-- ==== Sys2Proof/Machine/BlockTransform.lean ====
section
/-! DEFINITION. The block-transform family (spec/43_block_transform.md): the commands `NOP`, `ENCRYPT` and `DECRYPT`. -/

namespace Sys2Proof.Machine

/-- The accept edge of `NOP`: `RSP_VALID <- 0`, every other register unchanged, no response (R174). -/
def acceptNop (s : State) : State := s.endPulse

/-- `NOP` (R174). -/
def execNop (s : State) : Host.Outcome State Fault Refusal := commandEdge acceptNop s

/-- The accept edge of `ENCRYPT`: a transform with `MODE <- 0` (R170). -/
def acceptEncrypt (blk : BlockBits) (s : State) : State := s.startTransform .encrypt blk

/-- `ENCRYPT` (R170). -/
def execEncrypt (blk : BlockBits) (s : State) : Host.Outcome State Fault Refusal := commandEdge (acceptEncrypt blk) s

/-- The accept edge of `DECRYPT`: a transform with `MODE <- 1` (R171). -/
def acceptDecrypt (blk : BlockBits) (s : State) : State := s.startTransform .decrypt blk

/-- `DECRYPT` (R171). -/
def execDecrypt (blk : BlockBits) (s : State) : Host.Outcome State Fault Refusal := commandEdge (acceptDecrypt blk) s

end Sys2Proof.Machine
end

══════════

_PROBLEM TO WORK ON_. Report each line in the data above that holds the word "acceptNop" by copying it.

_RESULT FOR THIS TASK_.
def acceptNop (s : State) : State := s.endPulse
def execNop (s : State) : Host.Outcome State Fault Refusal := commandEdge acceptNop s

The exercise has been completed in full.